▶ _Assignment_
Lines holding the word "bankCheck": how many does the material below have? Answer with nothing but the number.

▶ _Given information_
-- ==== Sys2Proof/Machine/State.lean ====
section
/-! DEFINITION. The state of FDBIC and of what stands around it (`10_state.md`, `00_scope.md` R8, R9), as plain data. -/

namespace Sys2Proof.Machine

/-- The causes of an error response (`60_exceptions.md` R121), labels for the model and the reader: the hardware
sends one bit. Each is raised by `cfgCheck` or `bankCheck` (Machine/Ops.lean) in the order of R124 and ends in a next
state whose response log holds it (log 3): no step of this machine stops with a fault. -/
inductive Fault where
  /-- `E_SIZE`, 1: configuration access not 32 bits wide, bank access 32 bits wide or of reserved size. Raised by
  `cfgCheck`, `bankCheck`. Safe: the spec's own answer. -/
  | size
  /-- `E_ALIGN`, 2: configuration access with `addr[1:0] ≠ 0`, 16-bit bank access with `addr[0] = 1`. Raised by
  `cfgCheck`, `bankCheck`. Safe. -/
  | align
  /-- `E_RESERVED`, 3: configuration register number 3. Raised by `cfgCheck`. Safe. -/
  | reserved
  /-- `E_DISABLED`, 4: bank access while `BCR.EN = 0`. Raised by `bankCheck`. Safe. -/
  | disabled
  /-- `E_CONFIG`, 5: bank access while `BCR.EN = 1` and `BCR` is not legal. Raised by `bankCheck`. Safe. -/
  | config
  /-- `E_WIDTH`, 6: 16-bit bank access on an 8-bit bus. Raised by `bankCheck`. Safe. -/
  | width
  deriving DecidableEq, Repr

/-- Where the model gives a step no meaning. -/
inductive Refusal where
  /-- An instruction without a meaning, rejected by its mnemonic in `exec`. Safe. Raised by no arm of this model. -/
  | notModelled (mnemonic : String)
  /-- A presented request whose address is in neither region (`20_memory.md` R30: "a model must refuse such a
  request"). Raised by `step`. Safe. -/
  | outsideRegions
  /-- The host does not hold, or has changed, the request of the transfer in flight (U16, D37: "no behaviour given").
  Raised by `clockEdge`. Safe. -/
  | requestNotHeld
  deriving DecidableEq, Repr

/-- `phase` of the sequencer (`10_state.md` R21, `43_sequencer.md` R90). -/
inductive Phase where
  | idle
  | addr
  | data
  | turn
  deriving DecidableEq, Repr

/-- Where reset stands (`70_reset_and_hazards.md` R140): its values hold while `rst_n = 0` and, after that, at the first
rising edge of `clk`. -/
inductive ResetStage where
  /-- `rst_n = 0`. -/
  | asserted
  /-- `rst_n = 1` again, and the first rising edge since then is still to come. -/
  | released
  /-- `rst_n = 1`, and that edge has come: FDBIC serves requests. -/
  | over
  deriving DecidableEq, Repr

/-- A timing set `{BUSTURN[3:0], DATAST[7:0], ADDSET[3:0]}` (`10_state.md` R17, R21): counts of bus clock cycles. -/
structure TimingSet where
  addset : BitVec 4
  datast : BitVec 8
  busturn : BitVec 4
  deriving DecidableEq, Repr

/-- The transfer latch `cur` (`10_state.md` R21). -/
structure TransferLatch where
  write : Bool
  rs : Bool
  n : BusWidth
  dout : Half
  addr : Word
  t : TimingSet
  deriving DecidableEq, Repr

/-- The value on the data pins of a bus: `D[7:0]` on an 8-bit bus, `D[15:0]` on a 16-bit bus. -/
inductive PinData where
  | d8 (v : Byte)
  | d16 (v : Half)
  deriving DecidableEq, Repr

/-- The direction of a bus cycle: `W` or `R` (`00_scope.md` R9). -/
inductive BusKind where
  | write
  | read
  deriving DecidableEq, Repr

/-- One event of the bus trace (`00_scope.md` R9); the width `n` is that of `data`. -/
structure BusEvent where
  kind : BusKind
  rs : Bool
  addr : Word
  data : PinData
  tset : TimingSet
  deriving DecidableEq, Repr

/-- The response to one request (`10_state.md` R23, `60_exceptions.md` R120). An error response carries no value. -/
inductive Response where
  /-- `OKAY()` of a write. -/
  | written
  /-- `OKAY(v)` of a read. -/
  | value (v : Word)
  /-- The error response. -/
  | error (cause : Fault)
  deriving DecidableEq, Repr

/-- The whole state. `bcr`, `rtr`, `wtr`, `phase`, `cnt`, `cur` are the hardware (R10); `trace` and `responses` are
ghost (R9, R152); `host`, `rst` and `dev` are the agents around it (R8, R23); `params` and `cycle` are the model's
own (log 1, log 7). -/
structure State where
  /-- The OPEN parameters; no step changes them (log 1). -/
  params : Params
  /-- The reset input `rst_n` (R23) and whether its return to 1 has been clocked in (R140, log 22). -/
  rst : ResetStage
  /-- Requests the host still has to issue; the first is presented on the port (`req_valid`), held until its
  response (R23, R152). -/
  host : List Request
  /-- Bank control register. -/
  bcr : Word
  /-- Read timing register. -/
  rtr : Word
  /-- Write timing register. -/
  wtr : Word
  phase : Phase
  /-- Clock cycles still to spend in `phase` after the current one. -/
  cnt : BitVec 8
  cur : TransferLatch
  /-- Index of the device's present state into the free values (R24, log 2). -/
  dev : Nat
  /-- Bus cycles performed since reset, oldest first. -/
  trace : List BusEvent
  /-- Responses the host has received since reset, oldest first. -/
  responses : List Response
  /-- Clock cycles since reset (ghost). -/
  cycle : Nat
  deriving DecidableEq, Repr

/-- The transfer latch after reset (`10_state.md` R26). -/
def TransferLatch.reset : TransferLatch where
  write := false
  rs := false
  n := .w8
  dout := 0
  addr := 0
  t := { addset := 0, datast := 0, busturn := 0 }

/-- The state right after reset of a machine with the parameters `p` (`10_state.md` R26, `70_reset_and_hazards.md`
R140), the first rising edge after the return of `rst_n` behind it: the start of cycle 0 of the programs of
`95_test_vectors.md` L3 (log 22). `host`, `dev`, `responses` and `cycle` are the model's (log 2, 5, 7). -/
def State.resetFor (p : Params) : State where
  params := p
  rst := .over
  host := []
  bcr := 0x00000000#32
  rtr := 0x000FFF0F#32
  wtr := 0x000FFF0F#32
  phase := .idle
  cnt := 0
  cur := TransferLatch.reset
  dev := 0
  trace := []
  responses := []
  cycle := 0

/-- The machine right after reset, with the reference parameters (log 1). -/
def State.reset : State := State.resetFor Config.reference

/-- The sequencer is idle and reset is over: a presented request is looked at (R91, R103, R104). -/
abbrev State.Ready (s : State) : Prop := s.rst = .over ∧ s.phase = .idle

end Sys2Proof.Machine
end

▶ _Exercise response_
6